Sunday, July 15, 2007

Blog 006 - new york city

The funny thing about vacations is how happy one is upon returning home. This immediately brings up the question “why did I want to go on vacation in the first place?”

I don’t mean to say that we didn’t have fun in New York – we did. We stayed with relatives who took us all over town. We visited the Metropolitan Museum of Art, the Museum of Natural History, Central Park, 5th Avenue (shopping), and we ate at fabulous restaurants.

My aunt has an apartment in the west village – very posh! We had a whole floor of their apartment to ourselves. There was a great gym just a few blocks away and a grocery store where I could buy fresh fruit. It was almost perfect.

But here’s the deal: first, New York City is a dirty place. I would guess that breathing there is just about as bad for one’s health as smoking – maybe worse. That is a problem that is tough to overlook for a guy who spends his time talking about fitness. I also found that I have become intolerant of unruly crowds of people swarming around me.

New York City is a showplace for what is great about our culture and what is dreadfully wrong with it. Art, architecture, academia, music, theatre, towering buildings that stand as monuments to American business success, it’s all in New York.

But New York is also a place where tourists step over homeless people sleeping against sparkling shops selling diamonds.
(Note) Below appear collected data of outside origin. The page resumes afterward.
-- ==== Sys2Proof/Laws/OkOperands.lean ====
section
/-! SUPPORT. What the operations of Machine/Operands.lean keep: the canonical form of the state and its queue. -/

namespace Sys2Proof.Machine

theorem State.writeField_ok {q : List Instr} (a0 : State) (a1) (a2) (a3) (a4) (a5) (a6 : State) (a7) (h0 : State.Ok q a0) (h6 : State.Ok q a6) : State.Ok q (State.writeField a0 a1 a2 a3 a4 a5 a6 a7) := by
  unfold State.writeField
  repeat' first
    | intro _
    | with_reducible assumption
    | with_reducible apply ok_ite
    | with_reducible apply State.wr_ok
    | with_reducible apply State.deny_ok
    | dsimp only
    | split

theorem State.writeRow_ok {q : List Instr} (a0 : State) (a1) (a2) (a3) (a4) (a5) (a6) (h0 : State.Ok q a0) : State.Ok q (State.writeRow a0 a1 a2 a3 a4 a5 a6) := by
  unfold State.writeRow
  repeat' first
    | intro _
    | with_reducible assumption
    | with_reducible apply ok_ite
    | with_reducible apply State.writeField_ok
    | with_reducible apply ok_foldl
    | with_reducible apply ok_foldl2
    | with_reducible apply ok_foldl3
    | dsimp only

theorem State.clearRc_ok {q : List Instr} (a0 : State) (a1) (a2) (a3) (a4) (a5) (h0 : State.Ok q a0) : State.Ok q (State.clearRc a0 a1 a2 a3 a4 a5) := by
  unfold State.clearRc
  repeat' first
    | intro _
    | with_reducible assumption
    | with_reducible apply ok_ite
    | with_reducible apply State.wr_ok
    | with_reducible apply ok_foldl
    | with_reducible apply ok_foldl2
    | with_reducible apply ok_foldl3
    | dsimp only
    | split

theorem State.writeReg_ok {q : List Instr} (a0 : State) (a1) (a2) (a3) (h0 : State.Ok q a0) : State.Ok q (State.writeReg a0 a1 a2 a3) := by
  unfold State.writeReg
  repeat' first
    | intro _
    | with_reducible assumption
    | with_reducible apply ok_ite
    | with_reducible apply State.writeRow_ok
    | dsimp only
    | split

end Sys2Proof.Machine
end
The mentally ill roam the streets muttering to imaginary listeners and casting wild-eyed paranoid glances at random pedestrians. The smell of roasted nuts and hotdogs mixes with automobile exhaust and the putrid stench of trash. On a corner a hapless man with an infected foot oozing pus onto the sidewalk holds out his hand to the tinted window of a limousine, unable to see if the passenger inside even notices his suffering.
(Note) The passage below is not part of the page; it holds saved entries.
theorem State.hopReset_ok {q : List Instr} (a0 : State) (h0 : State.Ok q a0) : State.Ok q (State.hopReset a0) := by
  unfold State.hopReset
  repeat' first
    | intro _
    | with_reducible assumption
    | with_reducible apply ok_ite
    | with_reducible apply State.each_ok
    | with_reducible apply State.flushOr_ok
    | with_reducible apply State.wrIf_ok
    | with_reducible apply State.wr_ok
    | with_reducible apply State.discardBlocks_ok
    | dsimp only
    | split
    | (rw [ok_mk_iff]; refine ⟨?_, ?_, ?_, ?_⟩)
    | with_reducible refine State.Ok.pending ?_
    | with_reducible apply State.Ok.m
    | with_reducible apply State.Ok.c
    | with_reducible apply State.Ok.r
    | with_reducible apply Tab.wf_set
    | with_reducible apply Tab.wf_put
    | with_reducible apply Tab.wf_delRange
    | with_reducible apply Tab.wf_del
    | with_reducible apply Tab.wf_filter

end Sys2Proof.Machine
end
New York City is a conundrum. Should I just stay focused on all there is that is exciting and wonderful, or should I fret and wring my hands about the picture it paints of the growing gap between the very wealthy and the desperately poor in our country?
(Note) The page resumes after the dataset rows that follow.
theorem State.sendFrame_ok {q : List Instr} (a0 : State) (a1) (a2) (a3) (h0 : State.Ok q a0) :
    State.Ok q (State.sendFrame a0 a1 a2 a3) := by
  unfold State.sendFrame
  extract_lets t k len
  have k1 := State.runRead_ok a0 0 (a0.tplAddr t) 392 h0
  revert k1
  generalize State.runRead a0 0 (a0.tplAddr t) 392 = x
  obtain ⟨r, img, v⟩ := x
  intro k1
  split
  · rename_i e; cases e; exact k1
  · rename_i e
    cases e
    extract_lets ctl hl app crc l
    split
    · exact State.chFault_ok _ _ _ k1
    · have k2 := State.runRead_ok v 0 (v.tplAddr t + 448) 56 k1
      revert k2
      generalize State.runRead v 0 (v.tplAddr t + 448) 56 = x
      obtain ⟨r2, ds, w⟩ := x
      intro k2
      have k3 := State.tplLoad_ok w a1 t k2
      revert k3
      dsimp only
      generalize State.tplLoad w a1 t = x
      obtain ⟨o, y⟩ := x
      intro k3
      cases o with
      | none => exact k3
      | some z =>
        refine State.chNext_ok _ _ ?_
        have k4 : State.Ok q (if bit a2 24 then y else y.srcAdvance k len) := ok_ite k3 (State.srcAdvance_ok _ _ _ k3)
        exact ok_mk k4.1 k4.m k4.c k4.r

theorem execInsnSend_ok {q : List Instr} (a0) (a1 : State) (h1 : State.Ok q a1) : OutOk q (execInsnSend a0 a1) := by
  unfold execInsnSend
  repeat' first
    | with_reducible apply out_next
    | with_reducible apply out_ite
    | intro _
    | with_reducible assumption
    | with_reducible apply ok_ite
    | with_reducible refine State.srcRead_ok _ _ _ ?_ (by assumption)
    | with_reducible apply State.chFault_ok
    | with_reducible apply State.sendFrame_ok
    | dsimp only
    | split

theorem execInsnGap_ok {q : List Instr} (a0) (a1 : State) (h1 : State.Ok q a1) : OutOk q (execInsnGap a0 a1) := by
  unfold execInsnGap
  repeat' first
    | with_reducible apply out_next
    | with_reducible apply out_ite
    | intro _
    | with_reducible assumption
    | with_reducible apply ok_ite
    | with_reducible apply State.wr_ok
    | with_reducible apply State.chNext_ok
    | dsimp only
    | split

theorem execInsnWaitui_ok {q : List Instr} (a0) (a1 : State) (h1 : State.Ok q a1) : OutOk q (execInsnWaitui a0 a1) := by
  unfold execInsnWaitui
  repeat' first
    | with_reducible apply out_next
    | with_reducible apply out_ite
    | intro _
    | with_reducible assumption
    | with_reducible apply ok_ite
    | with_reducible apply State.add_ok
    | with_reducible apply State.chNext_ok
    | dsimp only
    | split

theorem State.setLoops_ok {q : List Instr} (a0 : State) (a1) (a2) (h0 : State.Ok q a0) : State.Ok q (State.setLoops a0 a1 a2) := by
  unfold State.setLoops
  repeat' first
    | intro _
    | with_reducible assumption
    | with_reducible apply ok_ite
    | dsimp only
    | (rw [ok_mk_iff]; refine ⟨?_, ?_, ?_, ?_⟩)
    | with_reducible refine State.Ok.pending ?_
    | with_reducible apply State.Ok.m
    | with_reducible apply State.Ok.c
    | with_reducible apply State.Ok.r

theorem execInsnLoop_ok {q : List Instr} (a0) (a1 : State) (h1 : State.Ok q a1) : OutOk q (execInsnLoop a0 a1) := by
  unfold execInsnLoop
  repeat' first
    | with_reducible apply out_next
    | with_reducible apply out_ite
    | intro _
    | with_reducible assumption
    | with_reducible apply ok_ite
    | with_reducible apply State.chFault_ok
    | with_reducible apply State.setLoops_ok
    | with_reducible apply State.chNext_ok
    | dsimp only
    | split

theorem execInsnEndl_ok {q : List Instr} (a0) (a1 : State) (h1 : State.Ok q a1) : OutOk q (execInsnEndl a0 a1) := by
  unfold execInsnEndl
  repeat' first
    | with_reducible apply out_next
    | with_reducible apply out_ite
    | intro _
    | with_reducible assumption
    | with_reducible apply ok_ite
    | with_reducible apply State.chFault_ok
    | with_reducible apply State.wr_ok
    | with_reducible apply State.setLoops_ok
    | with_reducible apply State.chNext_ok
    | dsimp only
    | split

theorem execInsnJmp_ok {q : List Instr} (a0) (a1 : State) (h1 : State.Ok q a1) : OutOk q (execInsnJmp a0 a1) := by
  unfold execInsnJmp
  repeat' first
    | with_reducible apply out_next
    | with_reducible apply out_ite
    | intro _
    | with_reducible assumption
    | with_reducible apply ok_ite
    | with_reducible apply State.wr_ok
    | dsimp only
    | split

theorem execInsnWaitg_ok {q : List Instr} (a0) (a1 : State) (h1 : State.Ok q a1) : OutOk q (execInsnWaitg a0 a1) := by
  unfold execInsnWaitg
  repeat' first
    | with_reducible apply out_next
    | with_reducible apply out_ite
    | intro _
    | with_reducible assumption
    | with_reducible apply ok_ite
    | with_reducible apply State.chNext_ok
    | with_reducible apply State.wr_ok
    | dsimp only
    | split

theorem execInsnWaitts_ok {q : List Instr} (a0) (a1 : State) (h1 : State.Ok q a1) : OutOk q (execInsnWaitts a0 a1) := by
  unfold execInsnWaitts
  repeat' first
    | with_reducible apply out_next
    | with_reducible apply out_ite
    | intro _
    | with_reducible assumption
    | with_reducible apply ok_ite
    | with_reducible apply State.wr_ok
    | dsimp only
    | split

theorem execWaittsReached_ok {q : List Instr} (a0) (a1 : State) (h1 : State.Ok q a1) : OutOk q (execWaittsReached a0 a1) := by
  unfold execWaittsReached
  repeat' first
    | with_reducible apply out_next
    | with_reducible apply out_ite
    | intro _
    | with_reducible assumption
    | with_reducible apply ok_ite
    | with_reducible apply State.wr_ok
    | with_reducible apply State.chRebase_ok
    | with_reducible apply State.chNext_ok
    | dsimp only
    | split

theorem execInsnSeek_ok {q : List Instr} (a0) (a1 : State) (h1 : State.Ok q a1) : OutOk q (execInsnSeek a0 a1) := by
  unfold execInsnSeek
  repeat' first
    | with_reducible apply out_next
    | with_reducible apply out_ite
    | intro _
    | with_reducible assumption
    | with_reducible apply ok_ite
    | with_reducible apply State.chFault_ok
    | with_reducible apply State.wr_ok
    | with_reducible apply State.chNext_ok
    | dsimp only
    | split

theorem execInsnSetf_ok {q : List Instr} (a0) (a1 : State) (h1 : State.Ok q a1) : OutOk q (execInsnSetf a0 a1) := by
  unfold execInsnSetf
  repeat' first
    | with_reducible apply out_next
    | with_reducible apply out_ite
    | intro _
    | with_reducible assumption
    | with_reducible apply ok_ite
    | with_reducible apply State.chFault_ok
    | with_reducible apply State.tplLoad_ok
    | with_reducible refine State.tplLoad_okE (by assumption) ?_
    | with_reducible apply State.tplSet_ok
    | with_reducible apply State.chNext_ok
    | dsimp only
    | split
    | (rw [ok_mk_iff]; refine ⟨?_, ?_, ?_, ?_⟩)
    | with_reducible refine State.Ok.pending ?_
    | with_reducible apply State.Ok.m
    | with_reducible apply State.Ok.c
    | with_reducible apply State.Ok.r

theorem execInsnSignal_ok {q : List Instr} (a0) (a1 : State) (h1 : State.Ok q a1) : OutOk q (execInsnSignal a0 a1) := by
  unfold execInsnSignal
  repeat' first
    | with_reducible apply out_next
    | with_reducible apply out_ite
    | intro _
    | with_reducible assumption
    | with_reducible apply ok_ite
    | with_reducible apply State.wr_ok
    | with_reducible apply State.raise_ok
    | with_reducible apply State.chNext_ok
    | dsimp only
    | split

theorem execInsnRaw_ok {q : List Instr} (a0) (a1 : State) (h1 : State.Ok q a1) : OutOk q (execInsnRaw a0 a1) := by
  unfold execInsnRaw
  repeat' first
    | with_reducible apply out_next
    | with_reducible apply out_ite
    | intro _
    | with_reducible assumption
    | with_reducible apply ok_ite
    | with_reducible refine State.srcRead_ok _ _ _ ?_ (by assumption)
    | with_reducible apply State.chFault_ok
    | with_reducible apply State.srcAdvance_ok
    | with_reducible apply State.chNext_ok
    | dsimp only
    | split
    | (rw [ok_mk_iff]; refine ⟨?_, ?_, ?_, ?_⟩)
    | with_reducible refine State.Ok.pending ?_
    | with_reducible apply State.Ok.m
    | with_reducible apply State.Ok.c
    | with_reducible apply State.Ok.r

theorem execInsnHalt_ok {q : List Instr} (a0) (a1 : State) (h1 : State.Ok q a1) : OutOk q (execInsnHalt a0 a1) := by
  unfold execInsnHalt
  repeat' first
    | with_reducible apply out_next
    | with_reducible apply out_ite
    | intro _
    | with_reducible assumption
    | with_reducible apply ok_ite
    | with_reducible apply State.chLeave_ok
    | with_reducible apply State.raise_ok
    | dsimp only
    | split

theorem execInsnIllegal_ok {q : List Instr} (a0) (a1 : State) (h1 : State.Ok q a1) : OutOk q (execInsnIllegal a0 a1) := by
  unfold execInsnIllegal
  repeat' first
    | with_reducible apply out_next
    | with_reducible apply out_ite
    | intro _
    | with_reducible assumption
    | with_reducible apply ok_ite
    | with_reducible apply State.chFault_ok
    | dsimp only
    | split

theorem State.lineAdd_ok {q : List Instr} (a0 : State) (a1) (a2) (a3) (a4) (h0 : State.Ok q a0) : State.Ok q (State.lineAdd a0 a1 a2 a3 a4) := by
  unfold State.lineAdd
  repeat' first
    | intro _
    | with_reducible assumption
    | with_reducible apply ok_ite
    | with_reducible apply ok_match_opt
    | dsimp only
    | (rw [ok_mk_iff]; refine ⟨?_, ?_, ?_, ?_⟩)
    | with_reducible refine State.Ok.pending ?_
    | with_reducible apply State.Ok.m
    | with_reducible apply State.Ok.c
    | with_reducible apply State.Ok.r

theorem State.rewriteBus_ok {q : List Instr} (a0 : State) (a1) (a2) (h0 : State.Ok q a0) : State.Ok q (State.rewriteBus a0 a1 a2) := by
  unfold State.rewriteBus
  repeat' first
    | intro _
    | with_reducible assumption
    | with_reducible apply ok_ite
    | with_reducible apply ok_match_opt
    | dsimp only
    | split
    | (rw [ok_mk_iff]; refine ⟨?_, ?_, ?_, ?_⟩)
    | with_reducible refine State.Ok.pending ?_
    | with_reducible apply State.Ok.m
    | with_reducible apply State.Ok.c
    | with_reducible apply State.Ok.r

theorem State.framePlace_ok {q : List Instr} (a0 : State) (a1) (a2) (a3) (h0 : State.Ok q a0) : State.Ok q (State.framePlace a0 a1 a2 a3) := by
  unfold State.framePlace
  repeat' first
    | intro _
    | with_reducible assumption
    | with_reducible apply ok_ite
    | with_reducible apply State.wr_ok
    | with_reducible apply State.inc_ok
    | with_reducible apply State.raise_ok
    | with_reducible apply State.raw_ok
    | with_reducible apply State.lineAdd_ok
    | with_reducible apply State.tplSet_ok
    | with_reducible apply State.add_ok
    | with_reducible apply ok_match_opt
    | dsimp only
    | split
    | (rw [ok_mk_iff]; refine ⟨?_, ?_, ?_, ?_⟩)
    | with_reducible refine State.Ok.pending ?_
    | with_reducible apply State.Ok.m
    | with_reducible apply State.Ok.c
    | with_reducible apply State.Ok.r

theorem execFrameStart_ok {q : List Instr} (a0) (a1) (a2 : State) (h2 : State.Ok q a2) : OutOk q (execFrameStart a0 a1 a2) := by
  unfold execFrameStart
  repeat' first
    | with_reducible apply out_next
    | with_reducible apply out_ite
    | intro _
    | with_reducible assumption
    | with_reducible apply ok_ite
    | with_reducible apply State.rewriteBus_ok
    | with_reducible apply State.framePlace_ok
    | with_reducible apply ok_match_opt
    | dsimp only
    | split

theorem State.runReset_ok {q : List Instr} (a0 : State) (h0 : State.Ok q a0) : State.Ok q (State.runReset a0) := by
  unfold State.runReset
  repeat' first
    | intro _
    | with_reducible assumption
    | with_reducible apply ok_ite
    | with_reducible apply State.each_ok
    | with_reducible apply State.tplFlush_ok
    | with_reducible apply State.discardBlocks_ok
    | dsimp only
    | (rw [ok_mk_iff]; refine ⟨?_, ?_, ?_, ?_⟩)
    | with_reducible refine State.Ok.pending ?_
    | with_reducible apply State.Ok.m
    | with_reducible apply State.Ok.c
    | with_reducible apply State.Ok.r
    | with_reducible apply Tab.wf_set
    | with_reducible apply Tab.wf_put
    | with_reducible apply Tab.wf_delRange
    | with_reducible apply Tab.wf_del
    | with_reducible apply Tab.wf_filter

end Sys2Proof.Machine
end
This morning I woke up in my quaint Cape Cod town. I walked my dog on the quiet street in front of my house while the sun was rising on another beautiful day at the beach. The air was clean and filled with the sounds of birdsong – no deafening roar of traffic here. Less than a three-minute bicycle ride away there were people boarding boats in the harbor anticipating a leisurely day sailing in the pristine water between the Cape and Martha’s Vineyard.

The busy streets of New York could easily be forgotten – but not the haunting image of the old man struggling to push a shopping cart missing one wheel along the uneven sidewalk, or the empty dark eyes of the woman begging for money on the subway platform.

New York City screams the question: “What is my obligation to my fellow human beings, and how do I fulfill it?”